> [WORK TASK]: Among the records, which lines hold the word "batchReady"? Pick them out.

===== ENTRIES PROVIDED

-- ==== Sys2Proof/Machine/FrameCommands.lean ====
section
/-! DEFINITION. The commands of Ring In, Ring Out and the waiting blocks (spec/09 R168 to R175; spec/08 R149, R160; spec/06 R131). -/

namespace Sys2Proof.Machine

open Sys2Proof

/-- FRAME_RECEIVE (R168). -/
def execFrameReceive (bytes : List Byte) (s : State) : Host.Outcome State Fault Refusal :=
  s.live fun u => u.receiveBytes bytes

/-- TRAVEL (R8 to R13, R168, R170). -/
def execTravel (e : Envelope) (delta : Half) (stamp : Stamp) (run : Byte) (s : State) : Host.Outcome State Fault Refusal :=
  s.live fun u => u.receive (travelFrame e delta stamp run)

/-- EDGE (R24 to R32, R168). -/
def execEdge (e : Envelope) (channel edge : Byte) (stamp : Stamp) (tag : Half) (s : State) : Host.Outcome State Fault Refusal :=
  s.live fun u => u.receive (edgeFrame e channel edge stamp tag)

/-- READY (R96, R97, R168, R170). -/
def execReady (e : Envelope) (lane span article : Byte) (batch : Half) (s : State) : Host.Outcome State Fault Refusal :=
  s.live fun u => u.receive (readyFrame e lane span article batch)

/-- WITHDRAW (R98, R168, R170). -/
def execWithdraw (e : Envelope) (lane : Byte) (s : State) : Host.Outcome State Fault Refusal :=
  s.live fun u => u.receive (withdrawFrame e lane)

/-- SLOT_FREE (R144, R145, R168, R170). -/
def execSlotFree (e : Envelope) (channel slot : Byte) (piece : Half) (outcome : Byte) (s : State) : Host.Outcome State Fault Refusal :=
  s.live fun u => u.receive (slotFreeFrame e channel slot piece outcome)

/-- GRANT_RETURN (R111 to R114, R168, R169). -/
def execGrantReturn (e : Envelope) (lane span : Byte) (piece : Half) (s : State) : Host.Outcome State Fault Refusal :=
  s.live fun u => u.receive (grantFrame e lane span piece)

/-- TICKET_RETURN (R142, R168, R169). -/
def execTicketReturn (e : Envelope) (t : TicketFields) (s : State) : Host.Outcome State Fault Refusal :=
  s.live fun u => u.receive (ticketFrame e t)

/-- OWN_FRAME_RETURN (R168, R169). -/
def execOwnFrameReturn (e : Envelope) (kind : Byte) (body : List Byte) (s : State) : Host.Outcome State Fault Refusal :=
  s.live fun u => u.receive (envFrame e kind body)

/-- TRANSIT_FORWARD (R172). -/
def execTransitForward (s : State) : Host.Outcome State Fault Refusal :=
  s.live State.transitOut

/-- FRAME_INSERT (R173, R175). -/
def execFrameInsert (s : State) : Host.Outcome State Fault Refusal :=
  s.live State.tryInsert

/-- RING_OUT_COMPLETE (R172). -/
def execRingOutComplete (s : State) : Host.Outcome State Fault Refusal :=
  s.live State.ringOutDone

/-- LINE_STATE_QUEUE (R149, R175). -/
def execLineStateQueue (s : State) : Host.Outcome State Fault Refusal :=
  s.live State.queueLineState

/-- ALERT_QUEUE (R160, R175). -/
def execAlertQueue (s : State) : Host.Outcome State Fault Refusal :=
  s.live State.offerAlertSpace

/-- TALLY_QUEUE (R131, R175). -/
def execTallyQueue (s : State) : Host.Outcome State Fault Refusal :=
  s.live State.sendTallies

end Sys2Proof.Machine
end

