/-! ### Travel -/

/-- A TRAVEL of count delta c ≥ 0 whose whole step does not exceed the max step adds floor(s / 1024) to
the line position and keeps s mod 1024, for s = c × K + r; it records its run flag, restarts the
travel-loss timer, and leaves marked taken (R8, R11, R15, R170). Its applied sample carries the position
before, the position after and no clamp indication (R6; that the latest is held: log 11), and confirms every
pending transition whose p + m the position has reached; in CONFIG that is all it does to the eyes (R28, R29). The
history takes the sample (stamp, position after), the oldest of 16 giving way, when the stamp is after the newest
and within the age limit; otherwise the newest sample's position is replaced (R12, R13). In every line state the
four blocks then act on the new position one after another: the confirmations, the matcher's tests outside CONFIG,
an evaluation, and the deadline tests (R6, R28, R68, R99, R143; the order: logs 11 and 13). -/
def Obligations.TravelAccumulates : Prop :=
  ∀ (e : Envelope) (delta : Half) (stamp : Stamp) (run : Byte) (s : State),
    s.admitsOwn (travelFrame e delta stamp run) = true → delta.toNat < 32768 →
    (delta.toNat * s.mgmt.line.scale + s.travel.remainder) / 1024 ≤ s.mgmt.line.maxStep →
    ∃ t : State, exec (.travel e delta stamp run) s = .next t ∧
      t.travel.position = s.travel.position +
        BitVec.ofNat 32 ((delta.toNat * s.mgmt.line.scale + s.travel.remainder) / 1024) ∧
      t.travel.remainder = (delta.toNat * s.mgmt.line.scale + s.travel.remainder) % 1024 ∧
      t.travel.running = (run != 0) ∧ t.travel.loss = .running 0 false ∧
      t.travel.ringTime = s.travel.ringTime ∧ t.travel.syncCount = s.travel.syncCount ∧
      t.travel.sample = some { before := s.travel.position, after := t.travel.position, clamped := false } ∧
      (|(s.travel.ringTime - stamp).toInt| < 4194304 →
        (s.travel.history = [] ∨ ∃ n, s.travel.history.getLast? = some n ∧ 0 < (stamp - n.stamp).toInt) →
        t.travel.history = (if s.travel.history.length < 16 then s.travel.history else s.travel.history.drop 1) ++
          [{ stamp := stamp, pos := t.travel.position }]) ∧
      (¬(|(s.travel.ringTime - stamp).toInt| < 4194304 ∧
          (s.travel.history = [] ∨ ∃ n, s.travel.history.getLast? = some n ∧ 0 < (stamp - n.stamp).toInt)) →
        t.travel.history = (match s.travel.history.getLast? with
          | none => []
          | some n => s.travel.history.dropLast ++ [{ n with pos := t.travel.position }])) ∧
      (∃ u v : State,
        u = { s.received with
          travel := { s.travel with
            position := t.travel.position
            remainder := t.travel.remainder
            running := run != 0
            loss := .running 0 false
            history := t.travel.history
            sample := t.travel.sample } } ∧
        v = (if u.confirmDue.line.state = .config then u.confirmDue else u.confirmDue.testRecords s.pieces.records) ∧
        t = (v.evaluate.testDeadlines s.pieces.records).passOn
          ((travelFrame e delta stamp run).withMark markTaken)) ∧
      (s.line.state = .config →
        t.eyes.repeats = s.eyes.repeats ∧
        t.eyes.map = s.eyes.map.map fun x =>
          match x.dyn.pending with
          | none => x
          | some p =>
            if x.cfg.role = .track ∧ x.dyn.degraded = false ∧
                0 ≤ (t.travel.position - (p.pos + BitVec.ofNat 32 x.cfg.minLength)).toInt then
              { x with dyn := { x.dyn with filtered := p.kind, pending := none } }
            else x) ∧
      t.port.transit = s.port.transit ++ [((travelFrame e delta stamp run).withMark markTaken).forwarded] ∧
      State.sameOuter s t
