/-- A fault below LINE, or one in SUSPECT, is only recorded (R155, R157). -/
theorem State.recordFault_eq_logFault (s : State) (f : Raised) (h : f.severity ≠ .line ∨ s.line.state = .suspect) :
    s.recordFault f = s.logFault f := by
  unfold State.recordFault
  rw [if_neg]
  rintro ⟨h1, h2⟩
  rcases h with h | h
  · exact h h1
  · exact h2 h

/-! ### The feed-permitted condition -/

/-- After a re-evaluation the held condition is the one that the state gives, and the rest of the Feed
Sequencer's state is as it was (R110). -/
theorem State.refreshFeed_feed (s : State) : s.refreshFeed.feed = { s.feed with condition := s.feedCondition } := by
  unfold State.refreshFeed
  split
  · next h => rw [h]
  · unfold State.queueFeedState
    split <;> rfl

theorem State.refreshFeed_blocks (s : State) : s.refreshFeed.pieces = s.pieces ∧ s.refreshFeed.batch = s.batch := by
  unfold State.refreshFeed
  split
  · exact ⟨rfl, rfl⟩
  · unfold State.queueFeedState
    split <;> exact ⟨rfl, rfl⟩

theorem State.refreshFeed_sound (s : State) : s.refreshFeed.feedCondition = s.refreshFeed.feed.condition := by
  have hf := s.refreshFeed_feed
  have hb := s.refreshFeed_blocks.2
  have hl := s.refreshFeed_feedOnly.line
  unfold State.feedCondition
  rw [hf, hb, hl]
  rfl

/-! ### Outside RUN -/

theorem State.qualifies_notRun (s : State) (l : Lane) (r : LaneRequest) (h : s.line.state ≠ .run) :
    s.qualifies l r = false := by
  simp [State.qualifies, h]

theorem State.tryLane_notRun (s : State) (l : Lane) (h : s.line.state ≠ .run) : s.tryLane l = s := by
  unfold State.tryLane
  split
  · rw [State.qualifies_notRun s l _ h]
    rfl
  · rfl

/-- Outside RUN an evaluation only drops the tails that are not live (R99, R103). -/
theorem State.evaluate_notRun (s : State) (h : s.line.state ≠ .run) : s.evaluate = s.dropTails := by
  unfold State.evaluate
  have hd : s.dropTails.line.state ≠ .run := h
  generalize s.dropTails.arbitration = l
  induction l with
  | nil => rfl
  | cons a rest ih => rw [List.foldl_cons, State.tryLane_notRun _ _ hd, ih]

/-- Outside RUN no batch is chosen (R123). -/
theorem State.choose_notRun (s : State) (h : s.line.state ≠ .run) : s.choose = s := by
  unfold State.choose
  rw [if_pos (Or.inl h)]

/-! ### The entry to CONFIG -/

/-- The entry to CONFIG is the closure of the current batch in the state that R117, R149 and R153 give. -/
theorem State.enterConfig_eq (s : State) (cause : ClosureCause) :
    s.enterConfig cause = s.inConfig.closeCurrent cause := by
  suffices h : (s.enterLine .config none).dropRequests.orderChanged = s.inConfig by rw [State.enterConfig, h]
  have hd (u : State) (hu : u.line.state = .config) (hf : u.feed.condition = .hold .line) :
      u.dropRequests.orderChanged = { u.dropRequests with batch := { u.batch with block := none } } := by
    have hx : u.dropRequests.clearBlock = { u.dropRequests with batch := { u.batch with block := none } } := by
      unfold State.clearBlock
      split
      · next hb =>
        have hb : u.batch.block = none := by simpa [State.dropRequests, State.onFeed] using hb
        rw [← hb]
        rfl
      · unfold State.refreshFeed
        rw [if_pos (by simp [State.feedCondition, State.onBatch, State.dropRequests, State.onFeed, hu, hf])]
        rfl
    have ho : u.dropRequests.feed.order.isEmpty = true := rfl
    unfold State.orderChanged
    rw [if_pos ho, hx]
    exact State.choose_notRun _ (by simp [State.dropRequests, State.onFeed, hu])
  have ho : (s.setLine .config none).oweLineState =
      { s with
        line := { state := .config, cause := none, tfault := false, owed := decide (s.freePlaces = 0) }
        port := { s.port with
          routine := s.port.routine ++
            (if s.freePlaces = 0 then [] else [{ dest := 31, msg := .lineState .config none, suspect := false }]) } } := by
    unfold State.oweLineState State.queueLineState
    by_cases h : s.freePlaces = 0
    · rw [if_neg (fun k => k.2 h)]
      simp [State.setLine, State.onLine, h]
    · rw [if_pos ⟨rfl, h⟩]
      simp [State.setLine, State.onLine, State.pushRoutine, State.onPort, h]
  have hc : (s.setLine .config none).oweLineState.feedCondition = .hold .line := by
    rw [ho]; simp [State.feedCondition]
  rw [hd _ _ _]
  · unfold State.enterLine State.refreshFeed State.queueFeedState State.inConfig
    rw [hc, ho]
    by_cases h : s.feed.condition = .hold .line
    · simp [h, State.dropRequests, State.onFeed]
    · by_cases hu : s.port.urgent.any Queued.isFeedState = true
      · simp [h, Ne.symm h, hu, State.dropRequests, State.onFeed, State.onPort]
      · simp [h, Ne.symm h, hu, State.dropRequests, State.onFeed, State.onPort, State.pushUrgent]
  · rw [State.enterLine, (State.refreshFeed_feedOnly _).line, ho]
  · rw [State.enterLine, State.refreshFeed_feed, hc]
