theorem State.batchRemoved_lotMoves (s : State) (n : Half) (a : Byte) (d : Bool) (o : Removal) :
    s.LotMoves (s.batchRemoved n a d o) := by
  cases hi : s.placeOf n with
  | none => rw [State.batchRemoved, hi]; exact .rfl' s
  | some i =>
    cases hb : s.batchAt i with
    | none => simp only [State.batchRemoved, hi, hb]; exact .rfl' s
    | some b =>
      rw [State.batchRemoved_eq a d o hi hb]
      obtain ⟨hnum, hstate, -⟩ := b.afterRemoval_keeps a d o
      have hset := State.setPlace_lotMoves hb hnum (fun h => hstate ▸ h)
      split
      · exact hset.trans (State.enterSending_lotMoves _ _)
      · exact hset

theorem State.closeEntry_lotMoves {s : State} {i : Nat} {b : BatchEntry} (hb : s.batchAt i = some b) (c : ClosureCause) :
    s.LotMoves (s.closeEntry i b c) :=
  ((State.setPlace_lotMoves (c := { b with state := .closing, cause := some c }) hb rfl (by simp)).trans
    (State.onBatch_lotMoves ⟨rfl, rfl⟩)).trans (State.evaluate_lotMoves _)

theorem State.closeCurrent_lotMoves (s : State) (c : ClosureCause) : s.LotMoves (s.closeCurrent c) := by
  unfold State.closeCurrent
  split
  next => exact .rfl' s
  next i _ =>
    split
    next => exact .rfl' s
    next b hb =>
      dsimp only
      split
      · exact ((State.closeEntry_lotMoves hb c).trans (State.enterSending_lotMoves _ _)).trans (State.choose_lotMoves _)
      · exact (State.closeEntry_lotMoves hb c).trans (State.choose_lotMoves _)

theorem State.batchReady_lotMoves (s : State) (n : Half) : s.LotMoves (s.batchReady n) := by
  unfold State.batchReady
  split
  · exact State.onBatch_lotMoves ⟨rfl, rfl⟩
  · exact .rfl' s

end Sys2Proof.Machine

/-! SUPPORT. The moves of the whole part: the single changes, each with what it keeps, that every command but the
requests' changes of the line state and the restarts is made of. -/

namespace Sys2Proof.Machine

open Sys2Proof

/-! ### What is kept of one block -/

/-- The Ring Port's buffers and queues keep within their places, a reserved place counted (R172, R173, R175, R177). -/
def RingPort.Holds (p : RingPort) : Prop :=
  p.transit.length ≤ 2 ∧ p.ownList.length ≤ 32 ∧ p.routine.length + (if p.reserved then 1 else 0) ≤ 16 ∧ p.receiving = []

/-- The Travel Unit's part of `State.travelSound` (R2, R4, R12). -/
def TravelUnit.Bounded (u : TravelUnit) : Prop := u.history.length ≤ 16 ∧ u.remainder < 1024 ∧ u.syncCount < 100

/-- The repeat-fault table keeps within its places, with no key twice (R35). -/
def EyeFilter.Bounded (q : EyeFilter) : Prop := q.repeats.length ≤ 8 ∧ q.repeats.Nodup

/-- At most 128 records, no two with one piece number (R38). -/
def PieceTable.Bounded (t : PieceTable) : Prop :=
  t.records.length ≤ 128 ∧ (t.records.map fun r => r.number).Nodup

/-- The counter and every piece number lie in 1..65535 (R39, R43). -/
def PieceTable.Numbered (t : PieceTable) : Prop := t.counter ≠ 0 ∧ ∀ r ∈ t.records, r.number ≠ 0

/-- Every record has doubt. -/
def PieceTable.Doubted (t : PieceTable) : Prop := ∀ r ∈ t.records, r.doubt = true

/-- A lane holds a request exactly in READY (R94). -/
def FeedSequencer.Requesting (q : FeedSequencer) : Prop :=
  ∀ l, (q.lanes.get l).request.isSome = true ↔ (q.lanes.get l).run = .ready

/-- The request order lists the lanes in READY, each once, and no other (R95). -/
def FeedSequencer.Ordered (q : FeedSequencer) : Prop :=
  q.order.Nodup ∧ ∀ l, l ∈ q.order ↔ (q.lanes.get l).run = .ready

theorem forall_allLanes {P : Lane → Prop} : (∀ l ∈ allLanes, P l) ↔ ∀ l, P l :=
  ⟨fun h l => h l (by cases l <;> simp [allLanes]), fun h l _ => h l⟩

theorem State.recordsSound_iff {s : State} : s.recordsSound = true ↔ s.pieces.Bounded := by
  simp only [State.recordsSound, Bool.and_eq_true, decide_eq_true_eq]
  rfl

==========

> [OUTPUT OF THE EXERCISE]:
theorem State.batchReady_lotMoves (s : State) (n : Half) : s.LotMoves (s.batchReady n) := by
  unfold State.batchReady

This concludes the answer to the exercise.